1. The defendant's appeal is dismissed.

2. The costs of appeal shall be borne by the Defendant.

Purport of claim and appeal

1..

Reasons

1. According to Gap evidence Nos. 1 through 4 as to the cause of the claim, the defendant who operated the health club (hereinafter "the instant health club") with the trade name "D" in Gangnam-gu Seoul Metropolitan Government, was registered as the market for the building under the Building Act, and the alteration of the purpose of its use is virtually impossible, as if the alteration of the purpose of use is possible, entered into a false statement with the plaintiff as if it is possible to change the purpose of use, and the plaintiff entered into a contract for the transfer of the health club of this case on May 7, 2010 between the plaintiff and the plaintiff.

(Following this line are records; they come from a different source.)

-- ==== Sys2Proof/Tests/Slice0.lean ====
section
/-! SUPPORT. Tests: words of the spec's encodings and their decoding, ill-formed terms, one step each of the instructions on the
spec's vectors (spec/95_test_vectors.md), and for every obligation with hypotheses a state and operands that meet them. -/

namespace Sys2Proof.Tests

open Sys2Proof.Machine

-- One theorem at a time: the kernel's checks of closed facts need no threads of their own.
set_option Elab.async false

/-! ### Helpers -/

/-- The outcome is a next state that passes a check. -/
def nextIs (o : Out) (p : State → Bool) : Bool :=
  match o with
  | .next s => p s
  | .fault _ => false
  | .refused _ => false

/-- The outcome is this refusal. -/
def refusedAs (o : Out) (r : Refusal) : Bool :=
  match o with
  | .next _ => false
  | .fault _ => false
  | .refused q => decide (q = r)

/-- The decoder reads exactly this instruction from exactly these bytes. -/
def reads (bs : List Byte) (i : Instr) : Bool :=
  match decode bs with
  | .ok (j, rest) => decide (j = i) && decide (rest = [])
  | .error _ => false

/-- The decoder's answer, as plain data. -/
def readsError (bs : List Byte) (e : DecodeError) : Bool :=
  match decode bs with
  | .ok _ => false
  | .error d => decide (d = e)

/-- Small parameters: a ring of 32, frames below 40, 16 bytes of memory. -/
def cfg : Config :=
  { bufSize := 32, maxFrame := 40, memSize := 16, timeoutTicks := 3, maxRet := 25, nFunc := 2, sched := .preemptive
    rxChunkMax := 8, rxOnFull := .retry }

/-- A memory of `n` bytes that all hold `A5`. -/
def mem (n : Nat) : Mem := (List.range n).map fun a => (a, 0xA5)

/-- The state after reset with the small parameters and a memory that was written. -/
def st : State :=
  { State.reset with cfg := cfg, rbuf := List.replicate 32 0, abuf := List.replicate 40 0, mem := mem 16 }

/-- The same with `b` in the ring. -/
def holding (b : List Byte) : State := { st with rbuf := b ++ List.replicate (32 - b.length) 0, rin := b.length }

/-- The same with the bytes `b` assembled and the parser in `p`. -/
def assembledIn (p : ParserState) (b : List Byte) : State :=
  { st with abuf := b ++ List.replicate (40 - b.length) 0, acnt := b.length, asize := u16be b 2, ps := p }

/-- A class that waits with `n` ticks for a response that echoes `key`. -/
def waitingFor (key : U16) (n : Nat) : ClassRegs :=
  { ClassRegs.reset with cstate := .waiting, tcnt := n, echo := key, echoSet := true }

/-- A state whose class `READ` waits with `n` ticks for the address 0. -/
def waiting (n : Nat) : State := { st with readCls := waitingFor 0 n }

/-- A class with a body in its slot; one that waits does so for the key 0. -/
def signalled (w : CallState) (b : List Byte) : ClassRegs :=
  { ClassRegs.reset with
    slot := b, slotLen := b.length, slotValid := true, pend := true, cstate := w, echoSet := decide (w = .waiting) }

/-- The cooperative machine. -/
def coop : State := { st with cfg := { cfg with sched := .cooperative } }

/-- One registered function. -/
def oneFunction : State := { st with reg := [⟨0x0666, 7⟩] }

/-- The frames of spec/95_test_vectors.md 1.1. -/
def w4 : List Byte := [0xEB, 0x90, 0x00, 0x0E, 0xEC, 0x01, 0x00, 0x00, 0x00, 0x04, 0x00, 0x01, 0x02, 0x03, 0xB2, 0xEE, 0x8C, 0x59]
def r4 : List Byte := [0xEB, 0x90, 0x00, 0x0A, 0xEC, 0x02, 0x00, 0x00, 0x00, 0x04, 0x5E, 0x46, 0xCF, 0x00]
def f3 : List Byte := [0xEB, 0x90, 0x00, 0x0D, 0xEC, 0x03, 0x06, 0x66, 0x00, 0x03, 0x01, 0x02, 0x03, 0x88, 0xBD, 0x55, 0x44]
def rsp4 : List Byte := [0xEB, 0x90, 0x00, 0x0E, 0x6C, 0x02, 0x00, 0x00, 0x00, 0x04, 0x00, 0x01, 0x02, 0x03, 0x6D, 0x66, 0xB9, 0x9D]
def fsp4 : List Byte := [0xEB, 0x90, 0x00, 0x0E, 0x6C, 0x03, 0x06, 0x66, 0x00, 0x04, 0x00, 0x00, 0x00, 0x06, 0x17, 0x8A, 0x21, 0xBC]
def rerr : List Byte := [0xEB, 0x90, 0x00, 0x07, 0x2C, 0x02, 0x01, 0x68, 0x1C, 0xEE, 0xF9]
def ferr : List Byte := [0xEB, 0x90, 0x00, 0x07, 0x2C, 0x03, 0x01, 0x71, 0x07, 0xDF, 0xB8]
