/-- What changes CONN (R23, R140): only OpenOk in C_OPEN, an outcome of the close in D_CLOSE, and reset; each does. -/
def Obligations.OnlyOpenAndCloseChangeConn : Prop :=
  ∀ (s t : State) (p : PortIn) (rest : List PortIn), s.inputs = p :: rest → p.reset = false → step s = .next t →
    (s.phase = .cOpen ∧ p.answer = some .openOk ∧ t.conn = true) ∨
    (s.phase = .dClose ∧ (p.answer = some .closeOk ∨ p.answer = some .closeErr) ∧ t.conn = false) ∨
    (t.conn = s.conn ∧ ¬ (s.phase = .cOpen ∧ p.answer = some .openOk) ∧
      ¬ (s.phase = .dClose ∧ (p.answer = some .closeOk ∨ p.answer = some .closeErr)))

/-- What changes the two holds (R26, R27): WR_HELD rises on OpenOk and falls at the end of the last disable gap; RD_HELD
rises where a read starts and falls only from the phases of a read transaction. -/
def Obligations.HoldsChangeOnlyByTheirRules : Prop :=
  ∀ (s t : State) (p : PortIn) (rest : List PortIn), s.inputs = p :: rest → p.reset = false → step s = .next t →
    (t.wrHeld ≠ s.wrHeld → (s.phase = .cOpen ∧ p.answer = some .openOk ∧ t.wrHeld = true) ∨
      (s.phase = .dGap ∧ t.phase = .dClose ∧ t.wrHeld = false)) ∧
    (t.rdHeld ≠ s.rdHeld → (t.rdHeld = true ∧ t.phase = .rWrite ∧ (s.phase = .idle ∨ s.phase = .sGap)) ∨
      (t.rdHeld = false ∧ (s.phase = .rWrite ∨ s.phase = .rWait)))

/-- Only completion writes LAST_STATUS (R22, R201): a step records at most one Done, at its end, and LAST_STATUS is then
its code and the block idle; a step that records none leaves LAST_STATUS as it was. -/
def Obligations.OnlyCompletionWritesLastStatus : Prop :=
  ∀ (s t : State) (p : PortIn) (rest : List PortIn), s.inputs = p :: rest → p.reset = false → step s = .next t →
    ∃ ev, t.trace = s.trace ++ ev ∧
      (((∀ st, Event.done st ∉ ev) ∧ t.lastStatus = s.lastStatus) ∨
        (t.phase = .idle ∧ ∃ ev', ev = ev' ++ [.done t.lastStatus] ∧ ∀ st, Event.done st ∉ ev'))

/-- Who writes the result registers (R29 to R32, D20). -/
def Obligations.ResultRegistersHaveTheirWriters : Prop :=
  ∀ (s t : State) (p : PortIn) (rest : List PortIn), s.inputs = p :: rest → p.reset = false → step s = .next t →
    (t.resultBool ≠ s.resultBool → t.phase = .idle ∧
      (s.phase = .wWrite ∨ (s.phase = .idle ∧ ∃ w, p.cmd = some w ∧ decodeHostWord w = .ok .isConn))) ∧
    (t.resultPos ≠ s.resultPos → t.phase = .idle ∧ s.cmdOp = opReadPos ∧ (s.phase = .rWrite ∨ s.phase = .rWait)) ∧
    (t.sweepValid ≠ s.sweepValid ∨ t.sweepPos ≠ s.sweepPos →
      t.phase = .sGap ∧ s.cmdOp = opReadAll ∧ (s.phase = .rWrite ∨ s.phase = .rWait)) ∧
    (∀ i : Fin 6, i.val + 1 ≠ s.idx.toNat →
      t.sweepValid.getLsbD i = s.sweepValid.getLsbD i ∧ t.sweepPos[i] = s.sweepPos[i]) ∧
    (t.disableFail ≠ s.disableFail → (s.phase = .dWrite ∧ p.answer = some .writeErr) ∨
      (s.phase = .idle ∧ t.disableFail = 0#6 ∧ ∃ w, p.cmd = some w ∧ decodeHostWord w = .ok .disconnect))

/-- The trace is only appended to and never read (R45): a step from another trace is the same step with the same new
events. -/
def Obligations.TraceIsAppendedToAndNeverRead : Prop :=
  ∀ (s t : State) (tr : List Event), step s = .next t →
    ∃ ev, t.trace = s.trace ++ ev ∧ step { s with trace := tr } = .next { t with trace := tr ++ ev }

/-- RX_USABLE is read by ISCONN alone (R24, R142, R143, R144, D11): on any other step its level makes no difference. -/
def Obligations.OnlyIsConnReadsRxUsable : Prop :=
  ∀ (s : State) (p : PortIn) (rest : List PortIn) (b : Bool) (t : State), (s.phase = .idle →
      ∀ (w : HostWord), p.cmd = some w → decodeHostWord w ≠ .ok .isConn) →
    step { s with inputs := p :: rest } = .next t →
    step { s with inputs := { p with rxUsable := b } :: rest } = .next { t with rxUsable := b }

/-- Every packet a step writes is a request the codec builds, and of torque requests only the disable of motors 1 to 6
(R94, R115). -/
def Obligations.EveryWriteIsARequestOfTheCodec : Prop :=
  ∀ (s t : State), s.Inv → step s = .next t → ∃ ev, t.trace = s.trace ++ ev ∧
    ∀ p : List Byte, .request (.write p) ∈ ev → (∃ id, p = encReadPosition id) ∨ (∃ id q, p = encWritePosition id q) ∨
      (∃ i : Fin 6, p = encWriteTorqueEnable (BitVec.ofNat 8 (i + 1)) false)

/-- Only bytes 5 and 6 of a response matter (R87, R120): two chunks of 8 bytes or more that agree in them give the same
next state, but for the trace. That rxbuf too is the same, empty after both, is R40 as log 21 reads it (DEDUCED). -/
def Obligations.OtherResponseBytesDoNotMatter : Prop :=
  ∀ (s : State) (p : PortIn) (rest : List PortIn) (n : Nat) (c d : List Byte) (t : State), s.phase = .rWait →
      s.req = some (.read n) → 8 ≤ c.length → 8 ≤ d.length → c.length ≤ n → d.length ≤ n →
      c.getD 5 0#8 = d.getD 5 0#8 → c.getD 6 0#8 = d.getD 6 0#8 →
    step { s with inputs := { p with answer := some (.readData c) } :: rest } = .next t →
    ∃ tr, step { s with inputs := { p with answer := some (.readData d) } :: rest } = .next { t with trace := tr }

/-- A read's outcome does not reveal why there is no data (R174): two causes give the same state, but for rxbuf, the
timer and the trace, with status OK and RESULT_POS 0 for a READPOS. -/
def Obligations.NoDataDoesNotRevealItsCause : Prop :=
  ∀ (s : State) (p q : PortIn) (rest : List PortIn) (n : Nat), s.phase = .rWait → s.req = some (.read n) →
      s.cmdOp = opReadPos → p.noData s → q.noData s → p.rxUsable = q.rxUsable → p.regSel = q.regSel →
    (∀ (bs : List Byte), p.answer = some (.readData bs) ∨ q.answer = some (.readData bs) → bs.length ≤ n) →
    ∃ t rb tm tr, step { s with inputs := p :: rest } = .next t ∧ t.resultPos = 0#17 ∧ t.lastStatus = .ok ∧
      step { s with inputs := q :: rest } = .next { t with rxbuf := rb, timer := tm, trace := tr }

/-- A read for fewer than 8 bytes gives no data, whatever the transport does (R238): with READ_MAX_LEN below 8, every
read. -/
def Obligations.ShortReadsNeverGiveAPosition : Prop :=
  ∀ (s t : State) (p : PortIn) (rest : List PortIn) (n : Nat), n < 8 →
      s.phase = .rWrite ∨ (s.phase = .rWait ∧ s.req = some (.read n)) → t.phase ≠ s.phase → t.phase ≠ .rWait →
      s.inputs = p :: rest → p.reset = false → step s = .next t →
    (s.cmdOp = opReadPos → t.resultPos = 0#17) ∧
    (s.cmdOp = opReadAll → ∀ i : Fin 6, i.val + 1 = s.idx.toNat →
      t.sweepValid.getLsbD i = false ∧ t.sweepPos[i] = 0#16)

/-! ### Whole commands -/

/-- A connected DISCONNECT, whichever of its writes fail and however its close ends (R142, R178): six torque-disable
writes to motors 1 to 6 in order, DISABLE_FAIL their outcomes, and Disconnected at the end. The gaps have their default
of 20 ticks (R7, R38; log 3). -/
def Obligations.DisconnectDisablesAllSixMotors : Prop :=
  ∀ (s : State) (fails : Vector Bool 6) (closeOk : Bool) (rest : List PortIn),
    s.phase = .idle → s.conn = true →
    let script := ({ cmd := some 1#64 } : PortIn) :: (fails.toList.flatMap disableScript ++
      [answerPins (if closeOk then .closeOk else .closeErr)])
    s.inputs = script ++ rest →
    ∃ t ev, Host.Core.run Sys2Proof.core script.length s = .next t ∧ t.inputs = rest ∧ t.trace = s.trace ++ ev ∧
      writtenIn ev = [1#8, 2#8, 3#8, 4#8, 5#8, 6#8].map (encWriteTorqueEnable · false) ∧
      (∀ i : Fin 6, t.disableFail.getLsbD i = fails[i]) ∧ t.conn = false ∧ t.wrHeld = false ∧ t.phase = .idle ∧
      t.lastStatus = (if closeOk then .ok else .closeFailed) ∧ t.resultBool = s.resultBool ∧
      t.resultPos = s.resultPos ∧ t.sweepValid = s.sweepValid ∧ t.sweepPos = s.sweepPos ∧ t.rdHeld = s.rdHeld

/-- A connected READALL, however each motor's read goes (R171, R176, R177, R178): six requests to motors 1 to 6 in
order, all six entries written by it, status OK, and still Connected. The gaps have their default of 50 ticks (R7, R38;
log 3). -/
def Obligations.ReadAllWritesAllSixEntries : Prop :=
  ∀ (s : State) (fates : Vector ReadFate 6) (rest : List PortIn),
    s.phase = .idle → s.conn = true → (∀ i : Fin 6, fates[i].possible) →
    let script := ({ cmd := some 4#64 } : PortIn) :: fates.toList.flatMap readScript
    s.inputs = script ++ rest →
    ∃ t ev, Host.Core.run Sys2Proof.core script.length s = .next t ∧ t.inputs = rest ∧ t.trace = s.trace ++ ev ∧
      writtenIn ev = [1#8, 2#8, 3#8, 4#8, 5#8, 6#8].map encReadPosition ∧
      (∀ i : Fin 6, t.sweepValid.getLsbD i = fates[i].result.isSome ∧ t.sweepPos[i] = fates[i].result.getD 0#16) ∧
      t.lastStatus = .ok ∧ t.phase = .idle ∧ t.rdHeld = false ∧ t.conn = true ∧ t.wrHeld = s.wrHeld ∧
      t.resultBool = s.resultBool ∧ t.resultPos = s.resultPos ∧ t.disableFail = s.disableFail
end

The plaintiff is obligated to deliver 40,000,000 won for the same day as the down payment and 40,635,000 won for the same day under the above transfer contract, 18,400,000 won for June 25, 200, 2000 won for the remaining 30,000 won for the plaintiff's total damages, 300,5000,0000 won.

2. Judgment on the defendant's defense

A. The gist of the defense was well-known that the Plaintiff was not aware of the fact at the time of acquiring the instant health club, and even if not known, the Plaintiff did not know the fact.

Even if he/she fulfilled his/her ordinary duty of care, he/she was negligent by failing to grasp the problems of the instant health club even though he/she could have known of the problems, and thereby expanding the damages. Thus, even if liability for damages arising from the Defendant’s tort is recognized, the Plaintiff’s negligence should be reflected. The Plaintiff’s operating profit of the instant health club for about one year and six months (4 million won x 18 months) and the environmental charges, taxes, and monthly rents to be borne by the Plaintiff during the foregoing period.